▶ _TASK REQUIREMENTS_:
Reply with one number only: the count of lines below that contain the word "csrWriteRaw".

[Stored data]
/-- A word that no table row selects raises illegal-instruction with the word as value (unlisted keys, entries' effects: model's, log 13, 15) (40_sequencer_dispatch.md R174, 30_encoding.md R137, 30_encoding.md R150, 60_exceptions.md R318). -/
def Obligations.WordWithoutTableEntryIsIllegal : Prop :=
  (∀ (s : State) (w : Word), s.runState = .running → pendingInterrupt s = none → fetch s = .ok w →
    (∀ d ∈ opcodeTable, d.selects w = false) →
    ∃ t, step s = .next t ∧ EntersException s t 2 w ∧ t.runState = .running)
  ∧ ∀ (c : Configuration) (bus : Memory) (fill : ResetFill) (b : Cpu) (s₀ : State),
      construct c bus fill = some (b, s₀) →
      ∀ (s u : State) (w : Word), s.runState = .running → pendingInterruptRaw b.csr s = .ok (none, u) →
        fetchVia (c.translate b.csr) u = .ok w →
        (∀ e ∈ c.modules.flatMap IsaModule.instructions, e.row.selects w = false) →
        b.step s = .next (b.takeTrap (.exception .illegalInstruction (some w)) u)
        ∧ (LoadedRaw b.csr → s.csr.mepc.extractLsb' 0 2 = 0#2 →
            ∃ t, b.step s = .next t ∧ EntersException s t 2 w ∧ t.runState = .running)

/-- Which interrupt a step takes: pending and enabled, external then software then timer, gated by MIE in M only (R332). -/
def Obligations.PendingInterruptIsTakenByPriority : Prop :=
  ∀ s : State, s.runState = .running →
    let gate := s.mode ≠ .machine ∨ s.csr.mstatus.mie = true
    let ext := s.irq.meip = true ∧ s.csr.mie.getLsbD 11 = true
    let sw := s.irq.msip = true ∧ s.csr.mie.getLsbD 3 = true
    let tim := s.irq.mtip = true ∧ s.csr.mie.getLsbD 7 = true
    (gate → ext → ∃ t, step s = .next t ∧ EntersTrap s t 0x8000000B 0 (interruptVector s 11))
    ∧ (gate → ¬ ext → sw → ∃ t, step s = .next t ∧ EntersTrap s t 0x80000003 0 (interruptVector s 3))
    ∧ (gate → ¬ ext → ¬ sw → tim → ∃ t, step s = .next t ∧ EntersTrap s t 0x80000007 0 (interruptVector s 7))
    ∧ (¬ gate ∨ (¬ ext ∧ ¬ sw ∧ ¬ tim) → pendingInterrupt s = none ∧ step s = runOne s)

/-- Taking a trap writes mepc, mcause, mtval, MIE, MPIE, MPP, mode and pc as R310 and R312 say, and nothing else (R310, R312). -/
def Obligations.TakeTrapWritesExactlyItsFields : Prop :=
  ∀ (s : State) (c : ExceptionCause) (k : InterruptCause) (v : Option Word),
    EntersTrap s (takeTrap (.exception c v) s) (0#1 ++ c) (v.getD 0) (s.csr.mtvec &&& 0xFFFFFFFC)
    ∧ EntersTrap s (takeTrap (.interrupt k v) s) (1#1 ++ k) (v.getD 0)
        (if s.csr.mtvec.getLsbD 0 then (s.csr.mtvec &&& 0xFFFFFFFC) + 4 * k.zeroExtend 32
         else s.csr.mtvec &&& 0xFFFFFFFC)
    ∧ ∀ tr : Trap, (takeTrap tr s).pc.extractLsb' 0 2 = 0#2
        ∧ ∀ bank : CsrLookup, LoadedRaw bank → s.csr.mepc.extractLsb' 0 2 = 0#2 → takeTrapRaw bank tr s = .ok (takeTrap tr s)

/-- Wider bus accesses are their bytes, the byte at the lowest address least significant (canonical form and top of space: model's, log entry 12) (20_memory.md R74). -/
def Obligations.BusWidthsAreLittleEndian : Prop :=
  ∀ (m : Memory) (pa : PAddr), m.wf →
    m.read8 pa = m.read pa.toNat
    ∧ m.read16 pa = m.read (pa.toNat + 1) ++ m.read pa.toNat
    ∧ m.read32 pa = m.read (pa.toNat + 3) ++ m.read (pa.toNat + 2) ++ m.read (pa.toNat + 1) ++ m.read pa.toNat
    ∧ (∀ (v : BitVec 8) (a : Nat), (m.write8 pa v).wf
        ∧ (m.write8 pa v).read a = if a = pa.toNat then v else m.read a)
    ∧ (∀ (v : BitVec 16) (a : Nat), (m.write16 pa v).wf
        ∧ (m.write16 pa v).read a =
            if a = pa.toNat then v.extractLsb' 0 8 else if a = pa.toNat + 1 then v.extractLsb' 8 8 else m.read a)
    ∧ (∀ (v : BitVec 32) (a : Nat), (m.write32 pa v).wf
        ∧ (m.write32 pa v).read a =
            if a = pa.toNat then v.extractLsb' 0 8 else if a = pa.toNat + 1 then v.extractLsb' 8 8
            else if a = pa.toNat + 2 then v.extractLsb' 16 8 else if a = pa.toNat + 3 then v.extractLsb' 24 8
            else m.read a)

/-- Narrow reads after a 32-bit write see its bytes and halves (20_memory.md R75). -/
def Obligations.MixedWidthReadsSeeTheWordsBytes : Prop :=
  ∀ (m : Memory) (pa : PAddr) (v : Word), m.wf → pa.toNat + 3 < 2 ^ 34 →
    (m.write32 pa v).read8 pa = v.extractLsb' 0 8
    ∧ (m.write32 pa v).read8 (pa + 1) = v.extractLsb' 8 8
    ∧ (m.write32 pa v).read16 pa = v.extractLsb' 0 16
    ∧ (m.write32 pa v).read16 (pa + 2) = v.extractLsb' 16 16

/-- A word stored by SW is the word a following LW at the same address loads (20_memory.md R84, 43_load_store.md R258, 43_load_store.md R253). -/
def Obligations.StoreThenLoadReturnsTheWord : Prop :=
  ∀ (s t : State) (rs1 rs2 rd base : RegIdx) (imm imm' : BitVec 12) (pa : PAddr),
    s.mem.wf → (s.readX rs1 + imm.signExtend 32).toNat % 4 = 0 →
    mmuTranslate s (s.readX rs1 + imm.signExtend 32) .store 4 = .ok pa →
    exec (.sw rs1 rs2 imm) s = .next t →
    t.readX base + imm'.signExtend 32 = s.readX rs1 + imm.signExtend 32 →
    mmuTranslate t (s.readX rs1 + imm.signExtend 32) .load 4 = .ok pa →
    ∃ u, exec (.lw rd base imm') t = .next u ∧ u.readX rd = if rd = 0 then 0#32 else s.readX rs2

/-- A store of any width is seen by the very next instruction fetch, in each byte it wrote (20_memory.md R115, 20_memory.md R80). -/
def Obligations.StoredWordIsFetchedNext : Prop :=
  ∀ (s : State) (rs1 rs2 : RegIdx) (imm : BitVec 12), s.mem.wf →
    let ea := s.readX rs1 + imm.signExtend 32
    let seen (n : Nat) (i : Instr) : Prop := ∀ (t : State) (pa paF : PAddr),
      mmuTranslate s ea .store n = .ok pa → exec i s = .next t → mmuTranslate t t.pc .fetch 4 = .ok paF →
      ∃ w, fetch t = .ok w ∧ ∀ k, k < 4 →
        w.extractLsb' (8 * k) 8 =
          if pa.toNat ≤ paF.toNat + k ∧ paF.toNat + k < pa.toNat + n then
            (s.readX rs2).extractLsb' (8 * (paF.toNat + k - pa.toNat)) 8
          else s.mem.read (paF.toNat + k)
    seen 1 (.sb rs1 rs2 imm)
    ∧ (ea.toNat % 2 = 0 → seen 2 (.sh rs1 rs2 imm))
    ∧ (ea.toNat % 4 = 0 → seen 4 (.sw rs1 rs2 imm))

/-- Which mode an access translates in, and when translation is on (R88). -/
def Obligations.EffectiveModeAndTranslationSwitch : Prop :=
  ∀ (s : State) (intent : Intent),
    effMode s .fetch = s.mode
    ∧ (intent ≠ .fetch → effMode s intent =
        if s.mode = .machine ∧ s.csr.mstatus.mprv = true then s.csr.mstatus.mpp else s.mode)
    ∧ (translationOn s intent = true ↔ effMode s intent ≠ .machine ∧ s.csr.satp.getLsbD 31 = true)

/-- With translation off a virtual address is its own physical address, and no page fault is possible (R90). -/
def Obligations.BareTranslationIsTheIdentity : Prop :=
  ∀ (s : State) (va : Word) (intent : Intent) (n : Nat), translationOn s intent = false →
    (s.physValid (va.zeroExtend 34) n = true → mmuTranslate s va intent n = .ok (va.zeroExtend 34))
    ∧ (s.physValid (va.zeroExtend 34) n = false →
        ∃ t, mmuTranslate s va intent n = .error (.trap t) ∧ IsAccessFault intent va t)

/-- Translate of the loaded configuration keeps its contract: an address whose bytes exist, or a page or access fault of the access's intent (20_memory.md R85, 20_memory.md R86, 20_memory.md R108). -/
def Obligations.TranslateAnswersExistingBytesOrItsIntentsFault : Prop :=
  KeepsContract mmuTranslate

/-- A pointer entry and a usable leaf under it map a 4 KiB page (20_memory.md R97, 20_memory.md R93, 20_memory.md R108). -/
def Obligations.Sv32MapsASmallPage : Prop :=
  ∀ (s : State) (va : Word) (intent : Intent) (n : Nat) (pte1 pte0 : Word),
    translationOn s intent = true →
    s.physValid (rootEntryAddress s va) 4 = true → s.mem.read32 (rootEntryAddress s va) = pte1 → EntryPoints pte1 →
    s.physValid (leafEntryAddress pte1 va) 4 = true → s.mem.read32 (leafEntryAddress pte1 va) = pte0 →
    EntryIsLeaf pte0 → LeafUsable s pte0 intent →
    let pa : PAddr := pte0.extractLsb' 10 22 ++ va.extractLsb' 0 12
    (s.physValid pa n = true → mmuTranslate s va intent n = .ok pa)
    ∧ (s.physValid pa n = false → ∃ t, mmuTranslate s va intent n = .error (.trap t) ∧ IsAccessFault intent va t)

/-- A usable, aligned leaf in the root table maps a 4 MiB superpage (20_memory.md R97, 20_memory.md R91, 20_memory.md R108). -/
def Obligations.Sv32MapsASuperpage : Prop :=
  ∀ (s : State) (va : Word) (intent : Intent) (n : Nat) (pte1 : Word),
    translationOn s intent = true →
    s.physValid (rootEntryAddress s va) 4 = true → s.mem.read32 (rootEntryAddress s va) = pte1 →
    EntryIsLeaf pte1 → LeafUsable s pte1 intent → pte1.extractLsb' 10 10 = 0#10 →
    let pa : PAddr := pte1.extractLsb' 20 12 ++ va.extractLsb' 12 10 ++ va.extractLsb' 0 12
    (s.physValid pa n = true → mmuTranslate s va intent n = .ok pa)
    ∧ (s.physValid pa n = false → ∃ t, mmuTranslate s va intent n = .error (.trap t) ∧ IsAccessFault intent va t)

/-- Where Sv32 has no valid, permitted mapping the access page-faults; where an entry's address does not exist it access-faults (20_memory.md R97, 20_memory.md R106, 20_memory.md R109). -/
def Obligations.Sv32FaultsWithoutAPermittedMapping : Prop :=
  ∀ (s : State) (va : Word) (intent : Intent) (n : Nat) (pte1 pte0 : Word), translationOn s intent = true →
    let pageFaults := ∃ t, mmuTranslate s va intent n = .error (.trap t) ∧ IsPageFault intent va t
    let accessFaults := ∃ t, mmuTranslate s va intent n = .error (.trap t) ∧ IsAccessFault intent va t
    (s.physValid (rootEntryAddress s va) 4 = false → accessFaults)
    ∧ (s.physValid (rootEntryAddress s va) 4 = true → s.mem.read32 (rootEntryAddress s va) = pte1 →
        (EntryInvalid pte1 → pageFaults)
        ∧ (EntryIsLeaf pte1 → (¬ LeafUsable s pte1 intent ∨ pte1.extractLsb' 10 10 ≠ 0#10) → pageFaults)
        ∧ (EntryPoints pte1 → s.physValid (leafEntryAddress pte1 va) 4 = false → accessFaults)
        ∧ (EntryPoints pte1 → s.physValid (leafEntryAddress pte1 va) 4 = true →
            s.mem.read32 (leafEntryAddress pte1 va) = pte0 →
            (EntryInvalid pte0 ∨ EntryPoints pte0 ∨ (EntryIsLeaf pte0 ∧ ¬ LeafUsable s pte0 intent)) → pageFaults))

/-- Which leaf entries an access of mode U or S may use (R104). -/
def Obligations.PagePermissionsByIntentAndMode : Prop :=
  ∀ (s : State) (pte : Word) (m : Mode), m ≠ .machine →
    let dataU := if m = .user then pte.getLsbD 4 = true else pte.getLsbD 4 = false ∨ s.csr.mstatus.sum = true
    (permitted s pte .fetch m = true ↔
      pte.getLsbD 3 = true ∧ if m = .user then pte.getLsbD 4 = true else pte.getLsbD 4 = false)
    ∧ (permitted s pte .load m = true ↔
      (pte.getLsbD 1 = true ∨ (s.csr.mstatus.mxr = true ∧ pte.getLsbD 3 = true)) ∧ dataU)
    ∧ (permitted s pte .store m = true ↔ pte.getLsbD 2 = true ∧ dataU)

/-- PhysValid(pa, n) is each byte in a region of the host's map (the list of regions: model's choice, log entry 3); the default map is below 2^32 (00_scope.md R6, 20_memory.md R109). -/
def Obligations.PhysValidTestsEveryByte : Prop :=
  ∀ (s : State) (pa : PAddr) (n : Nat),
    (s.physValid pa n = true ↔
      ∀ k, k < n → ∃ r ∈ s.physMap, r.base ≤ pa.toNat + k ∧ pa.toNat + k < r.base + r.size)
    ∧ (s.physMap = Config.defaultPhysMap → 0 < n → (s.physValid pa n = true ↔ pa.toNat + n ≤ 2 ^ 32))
* * *
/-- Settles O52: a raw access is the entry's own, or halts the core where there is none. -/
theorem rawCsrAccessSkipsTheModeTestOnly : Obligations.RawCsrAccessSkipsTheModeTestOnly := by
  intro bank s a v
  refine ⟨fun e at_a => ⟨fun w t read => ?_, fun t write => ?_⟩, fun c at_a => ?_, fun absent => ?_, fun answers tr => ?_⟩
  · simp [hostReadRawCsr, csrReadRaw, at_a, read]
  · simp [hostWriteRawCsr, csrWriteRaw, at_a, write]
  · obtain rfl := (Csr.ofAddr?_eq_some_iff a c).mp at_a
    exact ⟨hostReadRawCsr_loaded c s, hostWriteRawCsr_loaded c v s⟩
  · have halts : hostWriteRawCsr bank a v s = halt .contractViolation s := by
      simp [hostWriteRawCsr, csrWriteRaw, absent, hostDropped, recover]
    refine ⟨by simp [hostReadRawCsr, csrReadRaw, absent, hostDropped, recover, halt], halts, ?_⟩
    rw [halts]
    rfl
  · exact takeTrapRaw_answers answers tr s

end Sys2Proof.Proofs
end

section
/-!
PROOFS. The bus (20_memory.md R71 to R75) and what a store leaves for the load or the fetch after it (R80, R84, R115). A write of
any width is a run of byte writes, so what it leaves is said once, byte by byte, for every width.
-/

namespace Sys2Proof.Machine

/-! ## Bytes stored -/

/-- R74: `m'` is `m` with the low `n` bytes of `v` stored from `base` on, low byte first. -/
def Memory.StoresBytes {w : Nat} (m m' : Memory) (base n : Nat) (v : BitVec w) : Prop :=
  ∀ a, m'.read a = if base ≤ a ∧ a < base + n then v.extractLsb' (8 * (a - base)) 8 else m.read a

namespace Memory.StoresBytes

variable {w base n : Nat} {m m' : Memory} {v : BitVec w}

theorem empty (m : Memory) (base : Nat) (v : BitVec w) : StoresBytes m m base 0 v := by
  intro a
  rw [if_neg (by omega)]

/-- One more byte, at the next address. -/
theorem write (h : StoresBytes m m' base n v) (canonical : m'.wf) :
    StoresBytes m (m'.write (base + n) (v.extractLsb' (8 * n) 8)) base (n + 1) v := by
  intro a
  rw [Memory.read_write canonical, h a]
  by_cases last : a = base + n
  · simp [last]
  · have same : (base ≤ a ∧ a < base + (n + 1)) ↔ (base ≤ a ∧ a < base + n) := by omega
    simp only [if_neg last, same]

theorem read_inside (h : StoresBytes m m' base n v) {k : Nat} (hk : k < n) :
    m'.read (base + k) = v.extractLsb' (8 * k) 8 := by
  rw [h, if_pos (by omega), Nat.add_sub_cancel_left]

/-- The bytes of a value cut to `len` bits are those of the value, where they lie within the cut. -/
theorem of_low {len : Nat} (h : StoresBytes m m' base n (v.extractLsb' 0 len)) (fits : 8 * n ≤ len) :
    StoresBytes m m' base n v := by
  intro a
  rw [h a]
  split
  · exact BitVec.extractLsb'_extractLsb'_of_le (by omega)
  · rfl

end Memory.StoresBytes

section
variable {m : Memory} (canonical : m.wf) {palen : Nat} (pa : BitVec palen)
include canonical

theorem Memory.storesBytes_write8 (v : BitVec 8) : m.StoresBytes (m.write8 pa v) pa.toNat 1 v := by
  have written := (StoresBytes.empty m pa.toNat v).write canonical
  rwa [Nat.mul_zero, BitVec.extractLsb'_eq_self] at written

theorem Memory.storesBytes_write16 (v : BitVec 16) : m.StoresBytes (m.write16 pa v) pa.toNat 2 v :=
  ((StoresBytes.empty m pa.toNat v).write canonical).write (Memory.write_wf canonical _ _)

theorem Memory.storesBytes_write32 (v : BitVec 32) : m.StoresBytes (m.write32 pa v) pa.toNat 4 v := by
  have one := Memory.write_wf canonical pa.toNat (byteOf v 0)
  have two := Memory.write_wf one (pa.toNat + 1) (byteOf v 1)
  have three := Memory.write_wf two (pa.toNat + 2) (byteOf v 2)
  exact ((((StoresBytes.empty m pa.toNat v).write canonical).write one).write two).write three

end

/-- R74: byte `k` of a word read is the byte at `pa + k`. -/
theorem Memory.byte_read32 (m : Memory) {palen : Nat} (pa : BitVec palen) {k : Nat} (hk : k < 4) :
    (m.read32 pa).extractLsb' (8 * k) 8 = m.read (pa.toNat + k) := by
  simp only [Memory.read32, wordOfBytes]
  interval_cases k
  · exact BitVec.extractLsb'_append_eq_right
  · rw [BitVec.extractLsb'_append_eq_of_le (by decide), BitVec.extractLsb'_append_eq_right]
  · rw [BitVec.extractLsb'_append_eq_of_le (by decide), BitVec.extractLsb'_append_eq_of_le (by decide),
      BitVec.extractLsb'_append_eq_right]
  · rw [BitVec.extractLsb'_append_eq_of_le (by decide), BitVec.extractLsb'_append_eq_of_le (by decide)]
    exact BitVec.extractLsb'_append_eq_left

▶ _RESPONSE_:
2